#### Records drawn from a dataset
Content starts

@[simp] theorem State.lowerLive_frame (s : State) (i : DepIdx) :
    (s.lowerLive i).clock = s.clock ∧ (s.lowerLive i).power = s.power ∧ (s.lowerLive i).marker = s.marker ∧
    (s.lowerLive i).config = s.config ∧ (s.lowerLive i).register = s.register ∧ (s.lowerLive i).bins = s.bins ∧
    (s.lowerLive i).alloc = s.alloc ∧ (s.lowerLive i).laneA = s.laneA ∧ (s.lowerLive i).laneB = s.laneB ∧
    (s.lowerLive i).diverter = s.diverter ∧ (s.lowerLive i).levels = s.levels ∧ (s.lowerLive i).windows = s.windows ∧
    (s.lowerLive i).selection = s.selection ∧ (s.lowerLive i).sweep = s.sweep ∧ (s.lowerLive i).strays = s.strays ∧
    (s.lowerLive i).manifest = s.manifest ∧ (s.lowerLive i).branch = s.branch ∧
    (s.lowerLive i).security = s.security ∧ (s.lowerLive i).courier = s.courier ∧
    (s.lowerLive i).lastStart = s.lastStart ∧ (s.lowerLive i).pending = s.pending := by
  simp [State.lowerLive]

@[simp] theorem State.rollback_frame (s : State) (r : BagRecord) :
    (s.rollback r).clock = s.clock ∧ (s.rollback r).power = s.power ∧ (s.rollback r).marker = s.marker ∧
    (s.rollback r).config = s.config ∧ (s.rollback r).laneA = s.laneA ∧ (s.rollback r).laneB = s.laneB ∧
    (s.rollback r).diverter = s.diverter ∧ (s.rollback r).levels = s.levels ∧ (s.rollback r).windows = s.windows ∧
    (s.rollback r).selection = s.selection ∧ (s.rollback r).sweep = s.sweep ∧ (s.rollback r).strays = s.strays ∧
    (s.rollback r).manifest = s.manifest ∧ (s.rollback r).branch = s.branch ∧ (s.rollback r).security = s.security ∧
    (s.rollback r).courier = s.courier ∧ (s.rollback r).lastStart = s.lastStart ∧ (s.rollback r).pending = s.pending := by
  simp [State.rollback]

@[simp] theorem State.withdraw_frame (s : State) (r : BagRecord) :
    (s.withdraw r).clock = s.clock ∧ (s.withdraw r).power = s.power ∧ (s.withdraw r).marker = s.marker ∧
    (s.withdraw r).config = s.config ∧ (s.withdraw r).register = s.register ∧ (s.withdraw r).bins = s.bins ∧
    (s.withdraw r).alloc = s.alloc ∧ (s.withdraw r).depositors = s.depositors ∧ (s.withdraw r).laneA = s.laneA ∧
    (s.withdraw r).laneB = s.laneB ∧ (s.withdraw r).diverter = s.diverter ∧ (s.withdraw r).levels = s.levels ∧
    (s.withdraw r).windows = s.windows ∧ (s.withdraw r).selection = s.selection ∧ (s.withdraw r).sweep = s.sweep ∧
    (s.withdraw r).strays = s.strays ∧ (s.withdraw r).branch = s.branch ∧ (s.withdraw r).security = s.security ∧
    (s.withdraw r).courier = s.courier ∧ (s.withdraw r).lastStart = s.lastStart ∧ (s.withdraw r).pending = s.pending := by
  and_intros <;> simp only [State.withdraw] <;> split <;> simp

@[simp] theorem State.judge_frame (s : State) (seen : List Tag) (t : Tag) :
    (s.judge seen t).clock = s.clock ∧ (s.judge seen t).power = s.power ∧ (s.judge seen t).marker = s.marker ∧
    (s.judge seen t).config = s.config ∧ (s.judge seen t).bins = s.bins ∧ (s.judge seen t).alloc = s.alloc ∧
    (s.judge seen t).depositors = s.depositors ∧ (s.judge seen t).laneA = s.laneA ∧
    (s.judge seen t).laneB = s.laneB ∧ (s.judge seen t).diverter = s.diverter ∧ (s.judge seen t).levels = s.levels ∧
    (s.judge seen t).windows = s.windows ∧ (s.judge seen t).selection = s.selection ∧
    (s.judge seen t).sweep = s.sweep ∧ (s.judge seen t).strays = s.strays ∧ (s.judge seen t).branch = s.branch ∧
    (s.judge seen t).security = s.security ∧ (s.judge seen t).courier = s.courier ∧
    (s.judge seen t).lastStart = s.lastStart ∧ (s.judge seen t).pending = s.pending := by
  and_intros <;> simp only [State.judge] <;> (repeat' split) <;> simp

@[simp] theorem State.relocate_frame (s : State) (i : BinIdx) (r : BagRecord) :
    (s.relocate i r).clock = s.clock ∧ (s.relocate i r).power = s.power ∧ (s.relocate i r).marker = s.marker ∧
    (s.relocate i r).config = s.config ∧ (s.relocate i r).alloc = s.alloc ∧
    (s.relocate i r).depositors = s.depositors ∧ (s.relocate i r).laneA = s.laneA ∧
    (s.relocate i r).laneB = s.laneB ∧ (s.relocate i r).diverter = s.diverter ∧ (s.relocate i r).levels = s.levels ∧
    (s.relocate i r).windows = s.windows ∧ (s.relocate i r).selection = s.selection ∧
    (s.relocate i r).sweep = s.sweep ∧ (s.relocate i r).strays = s.strays ∧ (s.relocate i r).manifest = s.manifest ∧
    (s.relocate i r).branch = s.branch ∧ (s.relocate i r).security = s.security ∧
    (s.relocate i r).courier = s.courier ∧ (s.relocate i r).lastStart = s.lastStart ∧
    (s.relocate i r).pending = s.pending := by
  simp [State.relocate]

@[simp] theorem State.foundIn_frame (s : State) (i : BinIdx) (r : BagRecord) :
    (s.foundIn i r).clock = s.clock ∧ (s.foundIn i r).power = s.power ∧ (s.foundIn i r).marker = s.marker ∧
    (s.foundIn i r).config = s.config ∧ (s.foundIn i r).alloc = s.alloc ∧ (s.foundIn i r).depositors = s.depositors ∧
    (s.foundIn i r).laneA = s.laneA ∧ (s.foundIn i r).laneB = s.laneB ∧ (s.foundIn i r).diverter = s.diverter ∧
    (s.foundIn i r).levels = s.levels ∧ (s.foundIn i r).windows = s.windows ∧
    (s.foundIn i r).selection = s.selection ∧ (s.foundIn i r).sweep = s.sweep ∧ (s.foundIn i r).strays = s.strays ∧
    (s.foundIn i r).manifest = s.manifest ∧ (s.foundIn i r).branch = s.branch ∧
    (s.foundIn i r).security = s.security ∧ (s.foundIn i r).courier = s.courier ∧
    (s.foundIn i r).lastStart = s.lastStart ∧ (s.foundIn i r).pending = s.pending := by
  and_intros <;> simp only [State.foundIn] <;> split <;> simp

@[simp] theorem State.takeFound_frame (s : State) (i : BinIdx) (t : Tag) :
    (State.takeFound i s t).clock = s.clock ∧ (State.takeFound i s t).power = s.power ∧
    (State.takeFound i s t).marker = s.marker ∧ (State.takeFound i s t).config = s.config ∧
    (State.takeFound i s t).alloc = s.alloc ∧ (State.takeFound i s t).depositors = s.depositors ∧
    (State.takeFound i s t).laneA = s.laneA ∧ (State.takeFound i s t).laneB = s.laneB ∧
    (State.takeFound i s t).diverter = s.diverter ∧ (State.takeFound i s t).levels = s.levels ∧
    (State.takeFound i s t).windows = s.windows ∧ (State.takeFound i s t).selection = s.selection ∧
    (State.takeFound i s t).sweep = s.sweep ∧ (State.takeFound i s t).strays = s.strays ∧
    (State.takeFound i s t).manifest = s.manifest ∧ (State.takeFound i s t).branch = s.branch ∧
    (State.takeFound i s t).security = s.security ∧ (State.takeFound i s t).courier = s.courier ∧
    (State.takeFound i s t).lastStart = s.lastStart ∧ (State.takeFound i s t).pending = s.pending := by
  and_intros <;> simp only [State.takeFound] <;> split <;> (try split) <;> simp

@[simp] theorem State.takeOther_frame (s : State) (i : BinIdx) (t : Tag) :
    (State.takeOther i s t).clock = s.clock ∧ (State.takeOther i s t).power = s.power ∧
    (State.takeOther i s t).marker = s.marker ∧ (State.takeOther i s t).config = s.config ∧
    (State.takeOther i s t).alloc = s.alloc ∧ (State.takeOther i s t).depositors = s.depositors ∧
    (State.takeOther i s t).laneA = s.laneA ∧ (State.takeOther i s t).laneB = s.laneB ∧
    (State.takeOther i s t).diverter = s.diverter ∧ (State.takeOther i s t).levels = s.levels ∧
    (State.takeOther i s t).windows = s.windows ∧ (State.takeOther i s t).selection = s.selection ∧
    (State.takeOther i s t).sweep = s.sweep ∧ (State.takeOther i s t).strays = s.strays ∧
    (State.takeOther i s t).manifest = s.manifest ∧ (State.takeOther i s t).branch = s.branch ∧
    (State.takeOther i s t).security = s.security ∧ (State.takeOther i s t).courier = s.courier ∧
    (State.takeOther i s t).lastStart = s.lastStart ∧ (State.takeOther i s t).pending = s.pending := by
  and_intros <;> simp only [State.takeOther] <;> split <;> (try split) <;> simp

@[simp] theorem State.takeRest_frame (s : State) (i : BinIdx) (t : Tag) :
    (State.takeRest i s t).clock = s.clock ∧ (State.takeRest i s t).power = s.power ∧
    (State.takeRest i s t).marker = s.marker ∧ (State.takeRest i s t).config = s.config ∧
    (State.takeRest i s t).bins = s.bins ∧ (State.takeRest i s t).alloc = s.alloc ∧
    (State.takeRest i s t).depositors = s.depositors ∧ (State.takeRest i s t).laneA = s.laneA ∧
    (State.takeRest i s t).laneB = s.laneB ∧ (State.takeRest i s t).diverter = s.diverter ∧
    (State.takeRest i s t).levels = s.levels ∧ (State.takeRest i s t).windows = s.windows ∧
    (State.takeRest i s t).selection = s.selection ∧ (State.takeRest i s t).sweep = s.sweep ∧
    (State.takeRest i s t).manifest = s.manifest ∧ (State.takeRest i s t).branch = s.branch ∧
    (State.takeRest i s t).security = s.security ∧ (State.takeRest i s t).courier = s.courier ∧
    (State.takeRest i s t).lastStart = s.lastStart ∧ (State.takeRest i s t).pending = s.pending := by
  and_intros <;> simp only [State.takeRest] <;> split <;> (try split) <;> simp

@[simp] theorem State.checkSteps_frame (s : State) (i : BinIdx) (tags : List Tag) :
    (s.checkSteps i tags).clock = s.clock ∧ (s.checkSteps i tags).power = s.power ∧
    (s.checkSteps i tags).marker = s.marker ∧ (s.checkSteps i tags).config = s.config ∧
    (s.checkSteps i tags).alloc = s.alloc ∧ (s.checkSteps i tags).depositors = s.depositors ∧
    (s.checkSteps i tags).laneA = s.laneA ∧ (s.checkSteps i tags).laneB = s.laneB ∧
    (s.checkSteps i tags).diverter = s.diverter ∧ (s.checkSteps i tags).levels = s.levels ∧
    (s.checkSteps i tags).windows = s.windows ∧ (s.checkSteps i tags).selection = s.selection ∧
    (s.checkSteps i tags).sweep = s.sweep ∧ (s.checkSteps i tags).branch = s.branch ∧
    (s.checkSteps i tags).security = s.security ∧ (s.checkSteps i tags).courier = s.courier ∧
    (s.checkSteps i tags).lastStart = s.lastStart ∧ (s.checkSteps i tags).pending = s.pending := by
  simp only [State.checkSteps]
  exact ⟨by rw [foldl_keeps _ State.clock (by simp), foldl_keeps _ State.clock (by simp), foldl_keeps _ State.clock (by simp),
      foldl_keeps _ State.clock (by simp)],
    by rw [foldl_keeps _ State.power (by simp), foldl_keeps _ State.power (by simp), foldl_keeps _ State.power (by simp),
      foldl_keeps _ State.power (by simp)],
    by rw [foldl_keeps _ State.marker (by simp), foldl_keeps _ State.marker (by simp), foldl_keeps _ State.marker (by simp),
      foldl_keeps _ State.marker (by simp)],
    by rw [foldl_keeps _ State.config (by simp), foldl_keeps _ State.config (by simp), foldl_keeps _ State.config (by simp),
      foldl_keeps _ State.config (by simp)],
    by rw [foldl_keeps _ State.alloc (by simp), foldl_keeps _ State.alloc (by simp), foldl_keeps _ State.alloc (by simp),
      foldl_keeps _ State.alloc (by simp)],
    by rw [foldl_keeps _ State.depositors (by simp), foldl_keeps _ State.depositors (by simp), foldl_keeps _ State.depositors (by simp),
      foldl_keeps _ State.depositors (by simp)],
    by rw [foldl_keeps _ State.laneA (by simp), foldl_keeps _ State.laneA (by simp), foldl_keeps _ State.laneA (by simp),
      foldl_keeps _ State.laneA (by simp)],
    by rw [foldl_keeps _ State.laneB (by simp), foldl_keeps _ State.laneB (by simp), foldl_keeps _ State.laneB (by simp),
      foldl_keeps _ State.laneB (by simp)],
    by rw [foldl_keeps _ State.diverter (by simp), foldl_keeps _ State.diverter (by simp), foldl_keeps _ State.diverter (by simp),
      foldl_keeps _ State.diverter (by simp)],
    by rw [foldl_keeps _ State.levels (by simp), foldl_keeps _ State.levels (by simp), foldl_keeps _ State.levels (by simp),
      foldl_keeps _ State.levels (by simp)],
    by rw [foldl_keeps _ State.windows (by simp), foldl_keeps _ State.windows (by simp), foldl_keeps _ State.windows (by simp),
      foldl_keeps _ State.windows (by simp)],
    by rw [foldl_keeps _ State.selection (by simp), foldl_keeps _ State.selection (by simp), foldl_keeps _ State.selection (by simp),
      foldl_keeps _ State.selection (by simp)],
    by rw [foldl_keeps _ State.sweep (by simp), foldl_keeps _ State.sweep (by simp), foldl_keeps _ State.sweep (by simp),
      foldl_keeps _ State.sweep (by simp)],
    by rw [foldl_keeps _ State.branch (by simp), foldl_keeps _ State.branch (by simp), foldl_keeps _ State.branch (by simp),
      foldl_keeps _ State.branch (by simp)],
    by rw [foldl_keeps _ State.security (by simp), foldl_keeps _ State.security (by simp), foldl_keeps _ State.security (by simp),
      foldl_keeps _ State.security (by simp)],
    by rw [foldl_keeps _ State.courier (by simp), foldl_keeps _ State.courier (by simp), foldl_keeps _ State.courier (by simp),
      foldl_keeps _ State.courier (by simp)],
    by rw [foldl_keeps _ State.lastStart (by simp), foldl_keeps _ State.lastStart (by simp), foldl_keeps _ State.lastStart (by simp),
      foldl_keeps _ State.lastStart (by simp)],
    by rw [foldl_keeps _ State.pending (by simp), foldl_keeps _ State.pending (by simp), foldl_keeps _ State.pending (by simp),
      foldl_keeps _ State.pending (by simp)]⟩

Content ends

#### PROBLEM STATEMENT
In the entries above, how many lines hold the word "strays"? State the number and nothing else.

#### RESPONSE AREA
8